Grace hadn’t looked at any other adoption agencies, so she didn’t actually know if what she said about the rules was true, but there was no way she was going to tell anyone that she’d had anonymous sex with some stranger just to protect Nick. Up until this moment, Grace had let him have his way, given him the gift of anonymity, but now she was drawing the line. This wasn’t about him and it wasn’t about her — this was about the poor, innocent life they had so stupidly and cavalierly created together, and they both owed it to this child to redirect its life from its inauspicious beginning.

“Fine.” Smart enough to know when he was beaten, Nick turned around and stared out the windshield. “So where’s this piece of paper?”

“You have to come to the agency, because your signature has to be witnessed by a notary public.” Grace handed him one of Mrs. Olson’s business cards. “Here’s the address. You need to be there tomorrow afternoon at four.”

“Okay. That’s all I have to do?” In the back of his mind, he wondered if this was a setup, whether Grace’s dad would jump out from behind the door, flanked by her mom and the pastor of their church, ready to make Grace an honest woman and wreck his life.

As if she had read his mind, Grace said, “Don’t worry, it’s not a trap. After you sign, we’re done. I never want to speak to you again.”

If only she’d had a crystal ball back in July, had been able to see that Nick’s beauty was barely skin deep and that sex didn’t necessarily have anything to do with real love. As she got out of the car, Grace turned once more to look into those eyes that had wielded such power over her a few months earlier. Now they were just eyes.

At 4:15 the next day, Janet turned to Grace and said, “Do you think he lied to you, that he won’t show up?”

“He’ll be here.

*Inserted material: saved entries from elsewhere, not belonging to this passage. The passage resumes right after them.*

/-- R303, R304, R310: the commands of the crossbar, the DMA engine and the doorbell. A reset master is quiesced, its bursts
counted and its latches gone, when none of its beats had been accepted. Of a write that XB_DMACTL takes: go starts a channel that is not running at XB_DMADESC
and marks a running one, and abort stops a running one without a write-back. A running channel whose descriptor is misaligned stops with code 3, and one whose descriptor cannot be read with the code
of that access; a length out of range stops it with code 2, an error of ECC, parity or host data with code 1 and the descriptor marked, a failed copy with its own code; with
the bytes copied, the descriptor is completed. A doorbell that XB_MBXDB takes queues its slot, and of a busy slot is counted. -/
def Obligations.FabricRuns : Prop :=
  ∀ (s : State) (m : Fin 20), s.off = false →
    (∀ bursts, ∃ t, exec (.masterReset m [] bursts) s = .next t ∧ t.quiesced m = true ∧ t.latchOf m = default
        ∧ (t.word (R.XB_CNT 5)).toNat = min ((s.word (R.XB_CNT 5)).toNat + bursts) 0xFFFFFFFF
        ∧ (∀ k : Fin 20, k ≠ m → t.quiesced k = s.quiesced k) ∧ t.mem = s.mem)
    ∧ (∀ (c : Fin 8) v w L, w = force v (R.XB_DMACTL_go c) 1 → L = s.landed m (R.XB_DMACTL_go c).a w →
      s.takes m (R.XB_DMACTL_go c).a w → v.toNat.testBit 2 = false →
      exec (.dmaGo m c v) s = .next ((L.dmaGo c).okResp []))
    ∧ (∀ (c : Fin 8) v w L, w = force v (R.XB_DMACTL_abort c) 1 → L = s.landed m (R.XB_DMACTL_abort c).a w →
      s.takes m (R.XB_DMACTL_abort c).a w → v.toNat.testBit 1 = false →
      exec (.dmaAbort m c v) s = .next ((L.dmaAbort c).okResp []))
    ∧ (∀ c : Fin 8, s.dmaState c ≠ 1 → s.quiesced 18 = false →
      (s.dmaGo c).dmaState c = 1 ∧ (s.dmaGo c).rq (R.XB_DMACUR c) = s.rq (R.XB_DMADESC c) % 2 ^ 40
        ∧ (s.dmaGo c).rd (R.XB_DMASTAT_err c) = 0 ∧ (s.dmaGo c).on (R.XB_DMASTAT_pend c) = false ∧ (s.dmaGo c).mem = s.mem)
    ∧ (∀ c : Fin 8, s.dmaState c = 1 → (s.dmaGo c).on (R.XB_DMASTAT_pend c) = true ∧ (s.dmaGo c).dmaState c = 1
        ∧ (s.dmaAbort c).dmaState c = 4 ∧ (s.dmaAbort c).on (R.XB_DMASTAT_pend c) = false ∧ (s.dmaAbort c).mem = s.mem)
    ∧ (∀ (c : Fin 8) bs e ecc, s.dmaState c = 1 → s.quiesced 18 = false → s.rq (R.XB_DMACUR c) % 32 ≠ 0 →
      ∃ t, exec (.dmaDescriptorComplete c bs ⟨e, ecc⟩) s = .next t ∧ t.dmaState c = 3 ∧ t.rd (R.XB_DMASTAT_err c) = 3
        ∧ (170 + c.val, 0) ∈ t.evq ∧ t.mem = s.mem)
    ∧ (∀ (c : Fin 8) w bs e ecc, s.dmaState c = 1 → s.quiesced 18 = false → s.rq (R.XB_DMACUR c) % 32 = 0 →
      s.access 18 c (s.rq (R.XB_DMACUR c)) (.read 32) = (w, none) →
      exec (.dmaDescriptorComplete c bs ⟨e, ecc⟩) s = .next (w.dmaFail c (dmaCause (s.rq (R.XB_DMACUR c))) 0 false))
    ∧ (∀ (c : Fin 8) d w bs e ecc, s.dmaState c = 1 → s.quiesced 18 = false → s.rq (R.XB_DMACUR c) % 32 = 0 →
      s.access 18 c (s.rq (R.XB_DMACUR c)) (.read 32) = (w, some d) →
      let len := leAt d 4 4;
      let ctl := leAt d 0 4;
      ((len < 4 ∨ 16777216 < len ∨ len % 4 ≠ 0) →
        exec (.dmaDescriptorComplete c bs ⟨e, ecc⟩) s = .next (w.dmaFail c 2 ctl true))
      ∧ (4 ≤ len → len ≤ 16777216 → len % 4 = 0 →
        exec (.dmaDescriptorComplete c bs ⟨e, true⟩) s = .next (w.busError.dmaFail c 1 ctl true)
        ∧ (ctl.testBit 0 = true → (e = true ∨ bs.length ≠ len) →
          exec (.dmaDescriptorComplete c bs ⟨e, false⟩) s = .next (w.dmaFail c 1 ctl true))
        ∧ (∀ u x, (ctl.testBit 0 = true → e = false ∧ bs.length = len) →
          dmaCopy (len + 1) c (if ctl.testBit 0 = true then some bs else none) (ctl.testBit 1) (leAt d 8 8) (leAt d 16 8) len w
            = (u, some x) →
          exec (.dmaDescriptorComplete c bs ⟨e, false⟩) s = .next (u.dmaFail c x ctl true))))
    ∧ (∀ (c : Fin 8) u d w bs, s.dmaState c = 1 → s.quiesced 18 = false → s.rq (R.XB_DMACUR c) % 32 = 0 →
      s.access 18 c (s.rq (R.XB_DMACUR c)) (.read 32) = (w, some d) → 4 ≤ leAt d 4 4 → leAt d 4 4 ≤ 16777216 →
      leAt d 4 4 % 4 = 0 → ((leAt d 0 4).testBit 0 = true → bs.length = leAt d 4 4) →
      dmaCopy (leAt d 4 4 + 1) c (if (leAt d 0 4).testBit 0 then some bs else none) ((leAt d 0 4).testBit 1) (leAt d 8 8)
        (leAt d 16 8) (leAt d 4 4) w = (u, none) →
      exec (.dmaDescriptorComplete c bs ⟨false, false⟩) s = .next (u.dmaDone c (leAt d 0 4)))
    ∧ (∀ v L, L = s.landed m R.XB_MBXDB_slot.a v → s.takes m R.XB_MBXDB_slot.a v →
      exec (.mailboxDoorbell m v) s = .next ((L.doorbell (v.toNat % 16) (L.secure m 0)).okResp []))
    ∧ (∀ slot sec, ((s.rd R.XB_MBXBUSY_busy).testBit slot = true → s.doorbell slot sec = s.inc (R.XB_CNT 6))
      ∧ ((s.rd R.XB_MBXBUSY_busy).testBit slot = false →
        let t := s.wr R.XB_MBXBUSY_busy (setBit (s.rd R.XB_MBXBUSY_busy) slot true);
        s.doorbell slot sec = State.mbxSettle 16 { t with xb := { t.xb with mbxQ := t.xb.mbxQ ++ [(slot, sec)] } }))

/-- R305 to R309, Tables 14-6 and 14-7: a request of the host. BAR0 reaches the CSR space at its offset, BAR2 the HBM at PE_WIN,
BAR4 the Pair Map, the doorbells, the mailbox, the MSI-X table and its pending bits; a request outside them or across their ends is unsupported; before
Ready the MSI-X table answers an error; a quiesced port accepts nothing. -/
def Obligations.HostRequests : Prop :=
  ∀ (s : State) (o : BitVec 36) (op : XbOp), s.off = false →
    (s.quiesced 0 = true → ∀ bar, exec (.pcieRequest bar o op) s = .next s)
    ∧ (s.quiesced 0 = false →
      (o.toNat + opLen op ≤ 0x10000000 →
        exec (.pcieRequest .bar0 o op) s = .next (Answer.respond (s.access 0 0 (csrAddr o.toNat) op) 0))
      ∧ (0x10000000 < o.toNat + opLen op → exec (.pcieRequest .bar0 o op) s = .next s.peUnsupported.errResp)
      ∧ (o.toNat + opLen op ≤ 0x1000000000 →
        exec (.pcieRequest .bar2 o op) s = .next (s.hostAccess (s.rq R.PE_WIN + o.toNat) op))
      ∧ (0x1000000000 < o.toNat + opLen op → exec (.pcieRequest .bar2 o op) s = .next s.peUnsupported.errResp)
      ∧ (o.toNat + opLen op ≤ 0x2000000 →
        exec (.pcieRequest .bar4 o op) s = .next (s.hostAccess (0x6000000000 + o.toNat) op))
      ∧ (0x2010000 ≤ o.toNat → o.toNat + opLen op ≤ 0x2020000 → 0 < opLen op →
        exec (.pcieRequest .bar4 o op) s = .next (s.hostAccess (0x6500000000 + (o.toNat - 0x2010000)) op))
      ∧ (0x2000000 ≤ o.toNat → o.toNat + opLen op ≤ 0x2001000 → 0 < opLen op → s.on R.MG_STATUS_ready = true →
        exec (.pcieRequest .bar4 o op) s = .next (s.bellAccess (o.toNat - 0x2000000) op))
      ∧ (0x2020000 ≤ o.toNat → o.toNat + opLen op ≤ 0x2021000 → 0 < opLen op →
        exec (.pcieRequest .bar4 o op) s
          = .next (if s.on R.MG_STATUS_ready = true then s.msixAccess (o.toNat - 0x2020000) op else s.failTo 0))
      ∧ (∀ n, op = .read n → 0x2021000 ≤ o.toNat → o.toNat + n ≤ 0x2021020 → 0 < n → s.on R.MG_STATUS_ready = true →
        exec (.pcieRequest .bar4 o op) s
          = .next (s.okResp ((List.range n).map (fun i => s.pbaByte (o.toNat - 0x2021000 + i)))))
      ∧ (0x2001000 ≤ o.toNat → o.toNat + opLen op ≤ 0x2010000 → 0 < opLen op →
        exec (.pcieRequest .bar4 o op) s = .next s.peUnsupported.errResp)
      ∧ (0x2021020 < o.toNat + opLen op → exec (.pcieRequest .bar4 o op) s = .next s.peUnsupported.errResp))

/-- R310, Table 14-9: a response. The requester's tag is echoed, then the status, the length and the payload; the slot's busy bit
clears; the request leaves the queue; the requester's half of every slot stays. -/
def Obligations.MailboxAnswers : Prop :=
  ∀ (s : State) (slot status : Nat) (payload : Bytes), slot < 16 → status < 2 ^ 16 → payload.length ≤ 480 →
    ((s.mbxRespond slot status payload).mbxBytes (1024 * slot + 512) 4 = s.mbxBytes (1024 * slot + 4) 4)
    ∧ leNat ((s.mbxRespond slot status payload).mbxBytes (1024 * slot + 516) 2) = status
    ∧ leNat ((s.mbxRespond slot status payload).mbxBytes (1024 * slot + 518) 2) = payload.length
    ∧ (s.mbxRespond slot status payload).mbxBytes (1024 * slot + 544) payload.length = payload
    ∧ (s.mbxRespond slot status payload).xb.mbxQ = s.xb.mbxQ.drop 1
    ∧ ((s.mbxRespond slot status payload).rd R.XB_MBXBUSY_busy).testBit slot = false
    ∧ (∀ k < 16, ∀ i < 512, (s.mbxRespond slot status payload).mbxBytes (1024 * k + i) 1 = s.mbxBytes (1024 * k + i) 1)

He knows I mean business. I kind of told him that if he didn’t sign it, no adoption agency would help us and we would have to keep the baby,” Grace answered.

“Brilliant. Veiled threats. Actual threats. Whatever it takes to get the job done.” When they first met, Janet had worried that Grace was so fragile she might fall apart under the stress of pregnancy and the adoption process, but she could see that under the delicate, uncertain façade, Grace was tough as nails.

As if on cue, the door to Janet’s office suite opened and Nick strolled in, his posture belying his discomfiture at being so deep in enemy territory. Glancing around quickly, even checking behind the door, he was relieved to see that Mr. Warren and Reverend Halvert were not present, wedding rings and Bible in hand. Maybe Grace wasn’t trying to ambush him after all. Janet stood and walked towards him slowly, hand out, as if approaching a wild animal.
No wonder Grace’s common sense went out the window
, she thought. Embarrassed that she could be so physically attracted to someone who could easily be her son, Janet hoped that the heat she was feeling wasn’t evident in her cheeks. Even though she knew what a lowlife he was, she couldn’t control the visceral response to his broad shoulders and sculpted features. Janet’s heart broke for poor Grace — she’d never stood a chance. But one thing was certain: it was going to be a beautiful baby.